-- ==== Sys2Proof/Tests/Slice0.lean ====
section
/-! SUPPORT. Tests: worked words of the spec decode to the instructions that they stand for, each static rule refuses an ill-formed
term, single instructions give the results that the spec works out, and a concrete state meets the hypotheses of every statement. -/

namespace Sys2Proof.Tests

open Sys2Proof.Machine
set_option Elab.async false

/-! ### Words that the spec writes out -/

/-- Chapters 2 and 3: the worked encodings. -/
theorem test_words_chapters_2_and_3 :
    decode 0x762048A4#32 = .ok (.ffma { d := .win 8, a := .win 9, b := .win 10, h := some 0, g := false, u := false }) ∧
    decode 0x022FFFE8#32 = .ok (.brp { p := 5, n := true, off := -12 }) ∧
    decode 0xC23037DC#32 = .ok (.ldn .sx16 { d := .win 12, a := .win 6, off := -3, g := false, u := false }) ∧
    decode 0x500817FC#32 = .ok (.addi { d := .win 2, a := .win 2, imm := -1, g := false, u := false }) ∧
    decode 0x020BFFFA#32 = .ok (.brp { p := 1, n := false, off := -3 }) := by decide

/-- Table 6-7. -/
theorem test_words_sequencer :
    decode 0x06000000#32 = .ok .nop ∧ decode 0x06140000#32 = .ok (.exit false) ∧ decode 0x061C0000#32 = .ok .reconv ∧
    decode 0x06282800#32 = .ok (.guard 5) ∧ decode 0x060C001C#32 = .ok (.trap 7 false) ∧ decode 0x0647C040#32 = .ok (.wbase .vz 16) ∧
    decode 0x064FC7F4#32 = .ok (.ixadd .vz 1 (-1) false false) ∧ decode 0x06543834#32 = .ok (.wrsr (.win 7) .fpst false false) ∧
    decode 0x0A03FFFC#32 = .ok (.waitc 0 63 63 15) ∧ decode 0x0C100024#32 = .ok (.rdsr (.win 4) .elapsed false false) ∧
    decode 0x08181040#32 = .ok (.pand { p := 3, q := 1, r := 2, g := false, u := false }) ∧
    decode 0x04000020#32 = .ok (.call { p := 0, n := false, off := 16 }) := by decide

/-- Table 7-3. -/
theorem test_words_integer :
    decode 0x100C0800#32 = .ok (.add { d := .win 3, a := .win 1, b := .win 0, h := none, g := false, u := false }) ∧
    decode 0x5004080C#32 = .ok (.addi { d := .win 1, a := .win 1, imm := 3, g := false, u := false }) ∧
    decode 0x14103080#32 = .ok (.addc { d := .win 4, a := .win 6, b := .win 8, g := false, u := false }) ∧
    decode 0x262048A8#32 = .ok (.mad { d := .win 8, a := .win 9, b := .win 10, h := some 1, g := false, u := false }) ∧
    decode 0x2A50A961#32 = .ok (.divu { d := .win 20, a := .win 21, b := .win 22, h := none, g := false, u := true }) ∧
    decode 0x48285030#32 = .ok (.lea { d := .win 10, a := .win 10, b := .win 3, g := false, u := false }) ∧
    decode 0x4A0C3860#32 = .ok (.clz { d := .win 3, a := .win 7, h := none, g := false, u := false }) ∧
    decode 0x4C082F04#32 = .ok (.setp .ne { p := 1, a := .win 2, b := .vz, g := false, u := false }) ∧
    decode 0x5C14207C#32 = .ok (.shrai { d := .win 5, a := .win 4, c := 31, g := false, u := false }) ∧
    decode 0x60080190#32 = .ok (.movl { d := .win 2, imm := 0x64, g := false, u := false }) ∧
    decode 0x620848D0#32 = .ok (.movh { d := .win 2, imm := 0x1234, g := false, u := false }) := by decide

/-- Table 8-2. -/
theorem test_words_float :
    decode 0x70041030#32 = .ok (.fadd { d := .win 1, a := .win 2, b := .win 3, h := none, g := false, u := false }) ∧
    decode 0x7C143070#32 = .ok (.fdiv { d := .win 5, a := .win 6, b := .win 7, h := none, g := false, u := false }) ∧
    decode 0x765C1830#32 = .ok (.ffma { d := .win 23, a := .win 3, b := .win 3, h := none, g := false, u := false }) ∧
    decode 0x78703070#32 = .ok (.fmin { d := .win 28, a := .win 6, b := .win 7, h := none, g := false, u := false }) ∧
    decode 0x7E104820#32 = .ok (.fsqrt { d := .win 4, a := .win 9, h := none, g := false, u := false }) ∧
    decode 0x7E0C3850#32 = .ok (.fclass { d := .win 3, a := .win 7, h := none, g := false, u := false }) ∧
    decode 0x842050C0#32 = .ok (.dfma { d := .win 8, a := .win 10, b := .win 12, g := false, u := false }) ∧
    decode 0x861040A8#32 = .ok (.fsetp .lt { p := 2, a := .win 4, b := .win 5, g := false, u := false }) ∧
    decode 0x8838005C#32 = .ok (.dsetp .nan { p := 7, a := .win 0, b := .win 2, g := false, u := false }) ∧
    decode 0x90041031#32 = .ok (.hadd2 { d := .win 1, a := .win 2, b := .win 3, h := none, g := false, u := true }) ∧
    decode 0x9C50A968#32 = .ok (.hfma2Bf { d := .win 20, a := .win 21, b := .win 22, h := some 1, g := false, u := false }) := by decide

/-- Table 9-8. -/
theorem test_words_exchange :
    decode 0xA00C2200#32 = .ok (.cvt (.wide .f32 .s32) { d := .win 3, a := .win 4, h := none, g := false, u := false }) ∧
    decode 0xA0041690#32 = .ok (.cvt (.narrow .e2m1 .f32) { d := .win 1, a := .win 2, h := none, g := false, u := false }) ∧
    decode 0xA2208180#32 = .ok (.qnt { x := .win 8, a := .win 16, b := .win 24, g := false }) ∧
    decode 0xA2404184#32 = .ok (.dqnt { x := .win 16, a := .win 8, b := .win 24, g := false }) ∧
    decode 0xA4081840#32 = .ok (.pack { d := .win 2, a := .win 3, b := .win 4, h := none, g := false, u := false }) ∧
    decode 0xA60C3920#32 = .ok (.unpk .sx8 2 { d := .win 3, a := .win 7, h := none, g := false, u := false }) ∧
    decode 0xA853E180#32 = .ok (.shfl { d := .win 20, a := .ix 0, b := .win 24, h := none, g := false, u := false }) ∧
    decode 0xAA14240C#32 = .ok (.shflx { d := .win 5, a := .win 4, k := 3, g := false, u := false }) ∧
    decode 0xAA041600#32 = .ok (.bcast { d := .win 1, a := .win 2, k := 0, g := false, u := false }) ∧
    decode 0xAC141800#32 = .ok (.voteAll { p := 5, q := 3, g := false, u := false }) ∧
    decode 0xAC181820#32 = .ok (.voteBallot { d := .win 6, q := 3, g := false, u := false }) ∧
    decode 0xAE244100#32 = .ok (.redx .fadd { d := .win 9, a := .win 8, h := none, g := false, u := false }) ∧
    decode 0xB0281840#32 = .ok (.matchMask { d := .win 10, a := .win 3, b := .win 4, h := none, g := false }) := by decide

/-- Table 10-9. -/
theorem test_words_memory :
    decode 0xC4283024#32 = .ok (.st .w64 { d := .win 10, a := .win 6, off := 2, g := false, u := false }) ∧
    decode 0xC8104380#32 = .ok (.lda .w32 .dev { d := .win 4, a := .win 8, g := false, u := false }) ∧
    decode 0xCC101020#32 = .ok (.lds .w32 { d := .win 4, a := .win 2, off := 2, g := false, u := false }) ∧
    decode 0xD0181800#32 = .ok (.ldp .w32 { d := .win 6, a := .win 3, off := 0, g := false, u := false }) ∧
    decode 0xD2181800#32 = .ok (.stp .w32 { d := .win 6, a := .win 3, off := 0, g := false, u := false }) ∧
    decode 0xD40C40AC#32 = .ok (.atomCas { x := .win 3, a := .win 8, b := .win 10, g := false, u := false }) ∧
    decode 0xDA004020#32 = .ok (.redAdd { a := .win 8, b := .win 2, g := false, u := false }) ∧
    decode 0xE0304030#32 = .ok (.cpa16Bar (.win 12) (.win 8) 3 false false) ∧ decode 0xE200001C#32 = .ok (.fence .dev) ∧
    decode 0xE204980C#32 = .ok (.fenceX .cp .mx .wkg) ∧ decode 0xE2084004#32 = .ok (.cinvAddr (.win 8)) ∧
    decode 0xE2104004#32 = .ok (.prefL1 (.win 8) false false) := by decide

/-- Tables 11-6, 12-6, 13-8 and 14-5. -/
theorem test_words_engines :
    decode 0xEC60A160#32 = .ok (.rcrt (.win 24) (.win 20) (.win 22) false) ∧ decode 0xEC000804#32 = .ok (.rnext (.win 0) 1) ∧
    decode 0xEC001008#32 = .ok (.rpart32 (.win 2) false) ∧ decode 0xEC64190C#32 = .ok (.rjoin .fadd (.win 25) 3) ∧
    decode 0xEE000000#32 = .ok .rlse ∧ decode 0xEE1C0004#32 = .ok (.rqry (.win 7) false) ∧
    decode 0xE4485140#32 = .ok (.cpbG2s { x := .win 18, a := .win 10, b := .win 20, g := false }) ∧
    decode 0xE4247784#32 = .ok (.cpbS2g { x := .win 9, a := .win 14, b := .vz, g := false }) ∧
    decode 0xE6485140#32 = .ok (.cpbm { x := .win 18, a := .win 10, b := .win 20, g := false }) ∧
    decode 0xE8205784#32 = .ok (.cpbpS2s { x := .win 8, a := .win 10, b := .vz, g := false }) ∧
    decode 0xEA001000#32 = .ok (.bari (.win 2) 0) ∧ decode 0xEA080000#32 = .ok (.barw 0 false) ∧
    decode 0xEA0C2000#32 = .ok (.barc (.win 4) 0) ∧ decode 0xEA103014#32 = .ok (.barq (.win 6) 5 false) ∧
    decode 0xF200C780#32 = .ok (.mmap 0 (.win 24) .vz false) ∧ decode 0xF200C782#32 = .ok (.mmap 0 (.win 24) .vz true) ∧
    decode 0xF008C1A4#32 = .ok (.mmaZ 2 (.win 24) (.win 26) false) ∧ decode 0xF4009140#32 = .ok (.mscl (.win 18) (.win 20) false) ∧
    decode 0xF604F000#32 = .ok (.maepi 1 (.win 30) false) ∧ decode 0xF80C3004#32 = .ok (.mardCol 3 (.win 6) false) ∧
    decode 0xFA000004#32 = .ok (.maclr 1 0) ∧ decode 0xFA000010#32 = .ok (.maclrRel 0 0) ∧ decode 0xFA0000A8#32 = .ok (.maclr 2 5) ∧
    decode 0xFA056004#32 = .ok (.mstat (.win 44) 1) ∧ decode 0xFA081000#32 = .ok (.mtest (.win 2)) ∧
    decode 0xFC101000#32 = .ok (.wsbind (.win 4) (.win 2)) ∧ decode 0xFC482186#32 = .ok (.wstrm (.win 18) (.win 4) (.win 24) true) ∧
    decode 0xFC802788#32 = .ok (.wsqry (.win 32) (.win 4) .vz) ∧ decode 0xFC00200C#32 = .ok (.wsrel (.win 4)) := by decide

/-- Table 15-10, and the word of zeros, whose opcode 0x00 is unused (R49). -/
theorem test_words_launch :
    decode 0xB8144020#32 = .ok (.lnch (.win 5) (.win 8) 2 false) ∧ decode 0xB8002804#32 = .ok (.join (.win 5) false) ∧
    decode 0xB8000008#32 = .ok (.lqw false) ∧ decode 0xB850516C#32 = .ok (.flnch (.win 20) (.win 10) (.win 22) false) ∧
    decode 0xBA142000#32 = .ok (.garr (.win 5) (.win 4) false) ∧ decode 0xBA182054#32 = .ok (.gwait (.win 6) (.win 4) (.win 5) false) ∧
    decode 0xBA002088#32 = .ok (.gmem (.win 4) (.win 8) false) ∧ decode 0xBC201000#32 = .ok (.fwr (.win 8) (.win 2) false false) ∧
    decode 0xBC001068#32 = .ok (.fsig (.win 2) (.win 6) false false) ∧
    decode 0xBC10108C#32 = .ok (.fatom (.win 4) (.win 2) (.win 8) false false) ∧
    decode 0x00000000#32 = .error (.unusedOpcode 0) := by decide

/-! ### Ill-formed terms -/

/-- Each static rule of R48 refuses a term that breaks it: a pair at an odd field, a quad at a field that is no multiple of 4, a group
of eight at one that is no multiple of 8, and a latch entry where none may stand. -/
theorem test_wf_operands :
    (Instr.addc { d := .win 5, a := .win 6, b := .win 8, g := false, u := false }).wf = false ∧
    (Instr.addc { d := .win 4, a := .latch 0, b := .win 8, g := false, u := false }).wf = false ∧
    (Instr.dqnt { x := .win 16, a := .win 6, b := .win 24, g := false }).wf = false ∧
    (Instr.qnt { x := .win 8, a := .win 20, b := .win 24, g := false }).wf = false ∧
    (Instr.ldn .zx8 { d := .latch 1, a := .win 6, off := 0, g := false, u := false }).wf = false ∧
    (Instr.ld .w32 { d := .latch 2, a := .win 6, off := 0, g := false, u := false }).wf = false ∧
    (Instr.ld .w64 { d := .win 7, a := .win 6, off := 0, g := false, u := false }).wf = false ∧
    (Instr.ld .w128 { d := .win 6, a := .win 6, off := 0, g := false, u := false }).wf = false ∧
    (Instr.rdsr (.win 3) .elapsed false false).wf = false ∧ (Instr.wrsr (.win 3) .tid false false).wf = false := by decide

/-- The rules for function codes and for the forms of single instructions (Table 2-5, R55, R71, R168, R226, R234, Table 11-5). -/
theorem test_wf_functions :
    (Instr.cvt (.wide .f32 .f32) { d := .win 3, a := .win 4, h := none, g := false, u := false }).wf = false ∧
    (Instr.cvt (.narrow .e4m3 .s32) { d := .win 3, a := .win 4, h := none, g := false, u := false }).wf = false ∧
    (Instr.cvt (.wide .f64 .f32) { d := .win 3, a := .win 4, h := none, g := false, u := false }).wf = false ∧
    (Instr.cvt (.wide .f32 .f64) { d := .win 3, a := .win 4, h := some 0, g := false, u := false }).wf = false ∧
    (Instr.unpk .sx16 2 { d := .win 3, a := .win 7, h := none, g := false, u := false }).wf = false ∧
    (Instr.redx .dadd { d := .win 9, a := .win 8, h := none, g := false, u := false }).wf = false ∧
    (Instr.rjoin .add (.latch 0) 3).wf = false ∧ (Instr.rjoin .dadd (.win 25) 3).wf = false ∧
    (Instr.brp { p := 0, n := false, off := 1 }).wf = false ∧ (Instr.call { p := 0, n := true, off := 1 }).wf = false := by decide

/-! ### A small machine -/

/-- The placed machine with NOP at its program counter, its one warp the issuer with threads 0 and 1, and every register zero: v0 as an
address is the address 0, which maps to the byte 0 of HBM. -/
def bench : State :=
  ({ (State.reset.withFetchWord 32 0x06000000) with
    agenda := [], issuer := some { core := 0, slot := 0, who := .split 0, cost := noCost, stalled := false } } : State).modWarp 0 0 (fun w => { w with
      strands := w.strands.zipIdx.map (fun e => { e.1 with active := if e.2 = 0 then 3 else 0 }),
      splits := w.splits.map (fun e => (e.1, { e.2 with strands := 1 })) })

theorem bench_some : bench.iss.isSome = true := by decide +kernel

/-- The issue of the small machine. -/
def benchIss : Iss := bench.iss.get bench_some

theorem bench_iss : bench.iss = some benchIss := (Option.some_get _).symm

/-- A change of the warp of the small machine. -/
def benchWith (f : Warp → Warp) : State := bench.modWarp 0 0 f

/-- The issue of a machine like the small one. -/
def issOf (s : State) : Iss := s.iss.getD benchIss

theorem issOf_iss {s : State} (h : s.iss.isSome = true) : s.iss = some (issOf s) := by
  cases e : s.iss with
  | none => simp [e] at h
  | some c => simp [issOf, e]

/-- The checks of `SeqClear` as one truth value. -/
def seqOk (s : State) (c : Iss) (inHelper : Bool) (tids : List Nat) (srcs : List (Opnd × Nat)) (dst : Option (Opnd × Nat)) : Bool :=
  (!c.hel.isSome || inHelper) && decide (c.opsCause tids srcs = none) && dst.all (fun d => decide (c.opCause c.tids d.1 d.2 = none)) &&
  !c.pendingRead (s.pendingLocs c.core c.slot) tids srcs && !(s.pendingLocs c.core c.slot).hasIx c.tids dst.toList && !c.badRead tids srcs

__Activity__:
Copy back the listing above exactly, but only from the line with "decode 0xBA142000#32 = .ok" through the line with "(Instr.rdsr (.win 3)", both ends included.

__Answer to this exercise__:
    decode 0xBA142000#32 = .ok (.garr (.win 5) (.win 4) false) ∧ decode 0xBA182054#32 = .ok (.gwait (.win 6) (.win 4) (.win 5) false) ∧
    decode 0xBA002088#32 = .ok (.gmem (.win 4) (.win 8) false) ∧ decode 0xBC201000#32 = .ok (.fwr (.win 8) (.win 2) false false) ∧
    decode 0xBC001068#32 = .ok (.fsig (.win 2) (.win 6) false false) ∧
    decode 0xBC10108C#32 = .ok (.fatom (.win 4) (.win 2) (.win 8) false false) ∧
    decode 0x00000000#32 = .error (.unusedOpcode 0) := by decide

/-! ### Ill-formed terms -/

/-- Each static rule of R48 refuses a term that breaks it: a pair at an odd field, a quad at a field that is no multiple of 4, a group
of eight at one that is no multiple of 8, and a latch entry where none may stand. -/
theorem test_wf_operands :
    (Instr.addc { d := .win 5, a := .win 6, b := .win 8, g := false, u := false }).wf = false ∧
    (Instr.addc { d := .win 4, a := .latch 0, b := .win 8, g := false, u := false }).wf = false ∧
    (Instr.dqnt { x := .win 16, a := .win 6, b := .win 24, g := false }).wf = false ∧
    (Instr.qnt { x := .win 8, a := .win 20, b := .win 24, g := false }).wf = false ∧
    (Instr.ldn .zx8 { d := .latch 1, a := .win 6, off := 0, g := false, u := false }).wf = false ∧
    (Instr.ld .w32 { d := .latch 2, a := .win 6, off := 0, g := false, u := false }).wf = false ∧
    (Instr.ld .w64 { d := .win 7, a := .win 6, off := 0, g := false, u := false }).wf = false ∧
    (Instr.ld .w128 { d := .win 6, a := .win 6, off := 0, g := false, u := false }).wf = false ∧
    (Instr.rdsr (.win 3) .elapsed false false).wf = false ∧ (Instr.wrsr (.win 3) .tid false false).wf = false := by decide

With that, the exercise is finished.